The objective of this study is to develop a high-accuracy algorithm for osteoarthritis detection, aiming to assist physicians in diagnosis, significantly reduce their workload, and increase the detection rate of osteoarthritis. To achieve this goal, we propose a model called OA-HybridCNN (OHC), a hybrid model based on DenseNet, Depthwise Separable Convolution, and Residual Blocks. Initially, CT images of osteoarthritis are input into DenseNet for preliminary feature extraction. This process efficiently extracts input features through repetitive use of features under certain parameter constraints. Subsequently, Residual Blocks are incorporated, adding a “shortcut” to directly connect input and output, effectively addressing the vanishing gradient problem and enhancing the model's expressiveness. The output of the Residual Blocks undergoes further feature extraction in the Depthwise Separable Convolution, enhancing the model's recognition capability. This method performs convolution operations separately on each channel, followed by a combination using 1x1 convolutions. This approach significantly reduces computational complexity and model parameter volume, minimizing interference between different channel inputs and effectively extracting features from the input. Finally, the results of feature extraction are input into the fully connected layer for classification. In predicting osteoarthritis, the OHC model has demonstrated superior performance with a high prediction accuracy rate. This achievement positions the model as a promising candidate for clinical application and serves as a valuable reference for physicians’ diagnoses. The workflow of this study is illustrated in Fig 1.

2. Methods

2.1. Data sources

In this study, the Osteoarthritis Prediction database from Kaggle serves as the training set, and the Osteoarthritis_assignment database is the test set.
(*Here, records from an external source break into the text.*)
-- ==== Sys2Proof/Proofs/QueueSteps.lean ====
section
/-! SUPPORT. `QueuesBounded` through the frames, the sessions, the resets and the commands, and so every step (R146, R155, R156,
R158). -/

namespace Sys2Proof.Machine

namespace QueuesBounded

variable {s : State} (h : QueuesBounded s)
include h

theorem queue (p : Port) : (s.queue p).Bounded := queuesBounded_iff.1 h p

theorem of_arrived {t : State} (arrived : NoticesArrived s t) : QueuesBounded t := by
  refine queuesBounded_iff.2 fun p => ?_
  obtain ⟨bs, queue⟩ := arrived.queue p
  rw [queue]
  exact (h.queue p).after bs

theorem of_notices {t : State} (notices : t.notices = s.notices) : QueuesBounded t := h.of_arrived (.of_notices notices)

theorem setQueue (p : Port) {x : NoticeQueue} (hx : x.Bounded) : QueuesBounded (s.setQueue p x) := by
  refine queuesBounded_iff.2 fun q => ?_
  by_cases hq : q = p
  · rw [hq, State.queue_setQueue]
    exact hx
  · rw [State.queue_setQueue_ne s x hq]
    exact h.queue q

/-! ### Sessions -/

theorem endSession (p : Port) (expired : Bool) : QueuesBounded (s.endSession p expired) := by
  have cleared (x : NoticeQueue) : QueuesBounded ((s.dropVote p (s.session p).ended).setQueue p x.cleared) :=
    (h.of_arrived (.dropVote ..)).setQueue p x.bounded_cleared
  unfold State.endSession
  cases expired with
  | false => exact (cleared _).of_notices rfl
  | true => exact ((cleared _).of_arrived (.queueNotice _ p (.expired (s.session p).number))).of_notices rfl

/-- A new session has its port's sequence number and loss counter at 0, and the records stay (R132). -/
theorem attachSession (p : Port) (lease : Nat) (mask : Mask) : QueuesBounded (s.attachSession p lease mask) := by
  have recorded (x : Session) : QueuesBounded (s.setSession p x) := h.of_notices rfl
  exact (recorded _).setQueue p ((h.queue p).withSeq 0).clearLosses

theorem abandonPort (p : Port) : QueuesBounded (s.abandonPort p) := by
  have ended : QueuesBounded (if (s.session p).attachment.isSome then s.endSession p false else s) := by
    split
    · exact h.endSession p false
    · exact h
  exact (ended.setQueue p ((NoticeQueue.bounded_cleared _).withSeq 0)).of_notices rfl

/-! ### Frames -/

theorem emit (p : Port) (b : Byte) (f : FrameState) : QueuesBounded (s.emit p b f) := h.of_notices rfl

theorem takeSubmitByte (p : Port) (received : List Byte) (b : Byte) : QueuesBounded (s.takeSubmitByte p received b) := by
  unfold State.takeSubmitByte
  split
  · exact h.emit ..
  · exact h.emit ..
  · unfold State.creditCheck
    split <;> exact h.of_notices rfl

theorem shiftReply (p : Port) (rest : List Byte) : QueuesBounded (s.shiftReply p rest) := by
  unfold State.shiftReply
  split
  · exact h.emit ..
  · unfold State.removeReply
    split <;> exact h.of_notices rfl
  · exact h.emit ..

theorem shiftPosition (p : Port) (rest : List Byte) : QueuesBounded (s.shiftPosition p rest) := by
  unfold State.shiftPosition
  split
  · exact h
  · exact (h.emit ..).setQueue p (h.queue p).removeTransferred
  · exact h.emit ..

theorem shiftFetch (p : Port) (count : Option Byte) (rest : List Byte) : QueuesBounded (s.shiftFetch p count rest) := by
  unfold State.shiftFetch
  split
  · exact h.emit ..
  · exact (h.setQueue p (h.queue p).handOver).shiftPosition p _
  · exact h.shiftPosition ..

theorem shiftStatus (p : Port) (k : Nat) (l : BitVec 16) : QueuesBounded (s.shiftStatus p k l) := by
  unfold State.shiftStatus
  split <;> exact h.emit ..

theorem exchange (p : Port) (b : Byte) : QueuesBounded (State.exchange p s b) := by
  unfold State.exchange
  split
  · exact h.of_notices rfl
  · exact h.takeSubmitByte ..
  · exact h.emit ..
  · exact h.shiftReply ..
  · exact h.shiftFetch ..
  · exact h.shiftStatus ..
  · exact h.emit ..
  · exact h.emit ..
  · exact h.emit ..
  · exact h
  · exact h

theorem fallCs (p : Port) : QueuesBounded (s.fallCs p) := by
  unfold State.fallCs
  split
  · exact h.of_notices rfl
  · exact h

theorem dropTransfer (p : Port) : QueuesBounded (s.dropTransfer p) := h.setQueue p (h.queue p).dropTransfer

theorem countMalformed (p : Port) : QueuesBounded (s.countMalformed p) := h.of_notices rfl

theorem raiseCs (p : Port) (bits : Nat) : QueuesBounded (s.raiseCs p bits) := by
  have idle : QueuesBounded (s.setLink p { s.link p with frame := .idle }) := h.of_notices rfl
  unfold State.raiseCs
  dsimp only
  split
  · exact idle.dropTransfer p
  · unfold State.judgeAbandon
    split
    · exact idle.abandonPort p
    · exact idle.countMalformed p
  · split
    · exact idle.countMalformed p
    · exact idle

theorem runFrame {p : Port} (mine : FrameState → Bool) (part : FramePart) (bits : Nat) :
    QueuesBounded (s.runFrame p mine part bits) := by
  have passed : QueuesBounded (part.bytes.foldl (State.exchange p) (s.fallCs p)) :=
    List.foldlRecOn part.bytes _ (h.fallCs p) fun _ ht b _ => ht.exchange p b
  unfold State.runFrame
  dsimp only
  split_ifs
  · exact h
  · exact passed.raiseCs p bits
  · exact passed
  · exact h

/-- At the start of a reset no record stays in transfer (R147, R174). -/
theorem holdReset (cause : ResetCause) : QueuesBounded (s.holdReset cause) := by
  have held : QueuesBounded { s.stopConditioner with hold := some cause, driven := .fill 16 .low } := h.of_notices rfl
  refine List.foldlRecOn allPorts _ held fun t ht p _ => ?_
  have discarded : QueuesBounded (t.setLink p { t.link p with frame := .idle }) := ht.of_notices rfl
  exact discarded.dropTransfer p

/-! ### Requests and flights -/

theorem take (p : Port) : QueuesBounded (s.take p) := h.of_notices rfl

theorem reply (p : Port) (r : Request) (st : Status) (b : List Byte) : QueuesBounded (s.reply p r st b) := h.of_notices rfl

theorem answerRequest {p : Port} {kind : RequestKind} {act : State → SessionId → List Byte → Answer}
    (acts : ∀ t me f, QueuesBounded t → QueuesBounded (act t me f).state) : QueuesBounded (s.answerRequest p kind act) :=
  State.answerRequest_keeps h (h.take p) (fun me f _ => acts _ me f (h.take p)) fun _ _ _ _ ht => ht.reply ..

/-- A request whose act does no more to the queues than to give notices. -/
theorem answerRequest_of_arrived {p : Port} {kind : RequestKind} {act : State → SessionId → List Byte → Answer}
    (acts : ∀ t me f, NoticesArrived t (act t me f).state) : QueuesBounded (s.answerRequest p kind act) :=
  h.answerRequest fun t me f ht => ht.of_arrived (acts t me f)

theorem flyRequest {p : Port} {kind : RequestKind} {judge : State → SessionId → List Byte → FlightOp} :
    QueuesBounded (s.flyRequest p kind judge) :=
  State.flyRequest_keeps h (h.take p) (fun _ _ _ => (h.take p).of_notices rfl) fun _ _ _ _ ht => ht.reply ..

theorem complete {f : Flight} {act : State → Answer} (acts : ∀ t, NoticesArrived t (act t).state) :
    QueuesBounded (s.complete f act) :=
  have released : QueuesBounded s.releaseExecutor := h.of_notices rfl
  State.complete_keeps released (released.of_arrived (acts _)) (fun _ _ _ _ ht => ht.reply ..)
    fun _ ht => ht.of_notices rfl

/-! ### Commands and steps -/

theorem execAttach (p : Port) : Leads QueuesBounded (execAttach p s) := by
  unfold Machine.execAttach
  split
  · exact h
  · rw [leads_next]
    unfold State.attachTaken
    split
    · exact (h.take p).reply ..
    · split
      · exact (h.take p).reply ..
      · exact ((h.take p).attachSession ..).reply ..

theorem execBadKind (p : Port) : Leads QueuesBounded (execBadKind p s) := by
  unfold Machine.execBadKind
  split
  · exact h
  · exact (h.take p).reply ..

theorem execCleanupClaim (p : Port) : Leads QueuesBounded (execCleanupClaim p s) := by
  have claimed : QueuesBounded (s.takeClaim p) := h.of_notices rfl
  unfold Machine.execCleanupClaim
  split
  · split
    · exact claimed.of_arrived (.cleanup ..)
    · exact h
  · exact h

theorem execAddCompletion : Leads QueuesBounded (execAddCompletion s) := by
  unfold Machine.execAddCompletion
  split
  · split
    · exact leads_ite (fun _ => h.complete fun t => .completeAdd t ..) h
    · exact h
    · exact h
  · exact h

theorem execReplaceCompletion : Leads QueuesBounded (execReplaceCompletion s) := by
  unfold Machine.execReplaceCompletion
  split
  · split
    · exact leads_ite (fun _ => h.complete fun t => .completeReplace t ..) h
    · exact h
    · exact h
  · exact h

theorem execSetHubCompletion : Leads QueuesBounded (execSetHubCompletion s) := by
  unfold Machine.execSetHubCompletion
  split
  · split
    · exact leads_ite (fun _ => h.complete fun t => .completeSetHub t _) h
    · exact h
    · exact h
  · exact h

theorem execHighTimeElapses (g : EngineIx) : Leads QueuesBounded (execHighTimeElapses g s) := by
  unfold Machine.execHighTimeElapses
  split
  · exact leads_ite (fun _ => h.of_notices rfl) h
  · exact h

theorem execLowTimeElapses (g : EngineIx) : Leads QueuesBounded (execLowTimeElapses g s) := by
  unfold Machine.execLowTimeElapses
  split
  · exact leads_ite (fun _ => h.of_notices rfl) h
  · exact h

theorem execRstnAsserted : Leads QueuesBounded (execRstnAsserted s) := by
  unfold Machine.execRstnAsserted
  split
  · exact h.holdReset .pin
  · exact h

theorem execResetRelease (inputs : BitVec 8) (inh : Bool) (cs : BitVec 4) :
    Leads QueuesBounded (execResetRelease inputs inh cs s) := by
  unfold Machine.execResetRelease
  split
  · exact h
  · exact queuesBounded_afterRelease ..

/-- Every command keeps the queues bounded. -/
theorem exec (c : Instr) : Leads QueuesBounded (exec c s) := by
  cases c with
  | attach p => exact h.execAttach p
  | detach p => exact h.answerRequest fun _ me _ ht => ht.endSession me.port false
  | renew p => exact h.answerRequest fun _ _ _ ht => ht
  | setNotices p => exact h.answerRequest_of_arrived .setNoticesAct
  | add p => exact h.flyRequest
  | addCompletion => exact h.execAddCompletion
  | withdraw p => exact h.answerRequest_of_arrived .withdrawAct
  | replace p => exact h.flyRequest
  | replaceCompletion => exact h.execReplaceCompletion
  | query p => exact h.answerRequest fun _ _ _ ht => by rwa [queryAct_state]
  | scan p => exact h.answerRequest fun _ _ _ ht => by rwa [scanAct_state]
  | claimLine p => exact h.answerRequest_of_arrived .claimLineAct
  | releaseLine p => exact h.answerRequest_of_arrived .releaseLineAct
  | lineInfo p => exact h.answerRequest fun _ _ _ ht => by rwa [lineInfoAct_state]
  | run p => exact h.answerRequest_of_arrived .runAct
  | halt p => exact h.answerRequest_of_arrived fun t me _ => .dropVote t me.port _
  | setHub p => exact h.flyRequest
  | setHubCompletion => exact h.execSetHubCompletion
  | readHub p => exact h.answerRequest_of_arrived .readHubAct
  | badKind p => exact h.execBadKind p
  | cleanupClaim p => exact h.execCleanupClaim p
  | submit p mosi => exact h.runFrame _ mosi 0
  | collect p bytes rise => exact h.runFrame _ _ 0
  | fetch p bytes rise => exact h.runFrame _ _ 0
  | status p bytes rise => exact h.runFrame _ _ 0
  | abandon p mosi => exact h.runFrame _ mosi 0
  | malformedFrame p mosi bits => exact h.runFrame _ mosi bits
  | cycleEnd => exact leads_ite (fun _ => h.of_arrived (.cycleEnd s)) h
  | spacingEnd => exact leads_ite (fun _ => h.of_arrived (.spacingEnd s)) h
  | inhAsserted => exact leads_ite (fun _ => h.of_arrived (.inhAssert s)) h
  | inhReleased => exact leads_ite (fun _ => h.of_arrived (.inhRelease s)) h
  | rawChange i => exact leads_ite (fun _ => h.of_arrived (.rawChange s i)) h
  | qualification i => exact leads_ite (fun _ => h.of_arrived (.qualify s i)) h
  | windowBoundaryEvent => exact leads_ite (fun _ => h.of_arrived (.windowBoundary s)) h
  | highTimeElapses g => exact h.execHighTimeElapses g
  | lowTimeElapses g => exact h.execLowTimeElapses g
  | leaseExpiry p => exact leads_ite (fun _ => h.endSession p true) h
  | powerOnReset => exact h.holdReset .power
  | rstnAsserted => exact h.execRstnAsserted
  | resetRelease inputs inh cs => exact h.execResetRelease inputs inh cs
  | csnRiseAfterReset p => exact leads_ite (fun _ => h.of_notices rfl) h

end QueuesBounded

/-- Settles O53: what the schedule and the tables do to a queue is to give it notices; a FETCH hands over the head and removes
it, and a session end, an ATTACH and an ABANDON clear losses with or without the records; each keeps one queue bounded. -/
theorem stepKeepsQueuesBounded : Obligations.StepKeepsQueuesBounded := fun _ _ =>
  step_keeps (fun _ _ h => h.of_notices rfl) (fun _ _ h => h.of_notices rfl) (fun _ _ _ h => h.of_notices rfl)
    fun c _ h => h.exec c

end Sys2Proof.Machine
end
Both databases are classified according to the Kellgren-Lawrence grading system, a widely used clinical methodology for assessing knee osteoarthritis severity [21]. Recognized by the World Health Organization as the standard grading criterion for OA research, this system categorizes knee joints into grades 0 (normal knee joint), I, II, III, and IV based on their radiographic appearance. However, this study focuses solely on KOA diagnosis. Therefore, we divided the dataset into two categories: 0 for normal and 1 for the presence of KOA. Fig 2 shows a visual representation of these two grades.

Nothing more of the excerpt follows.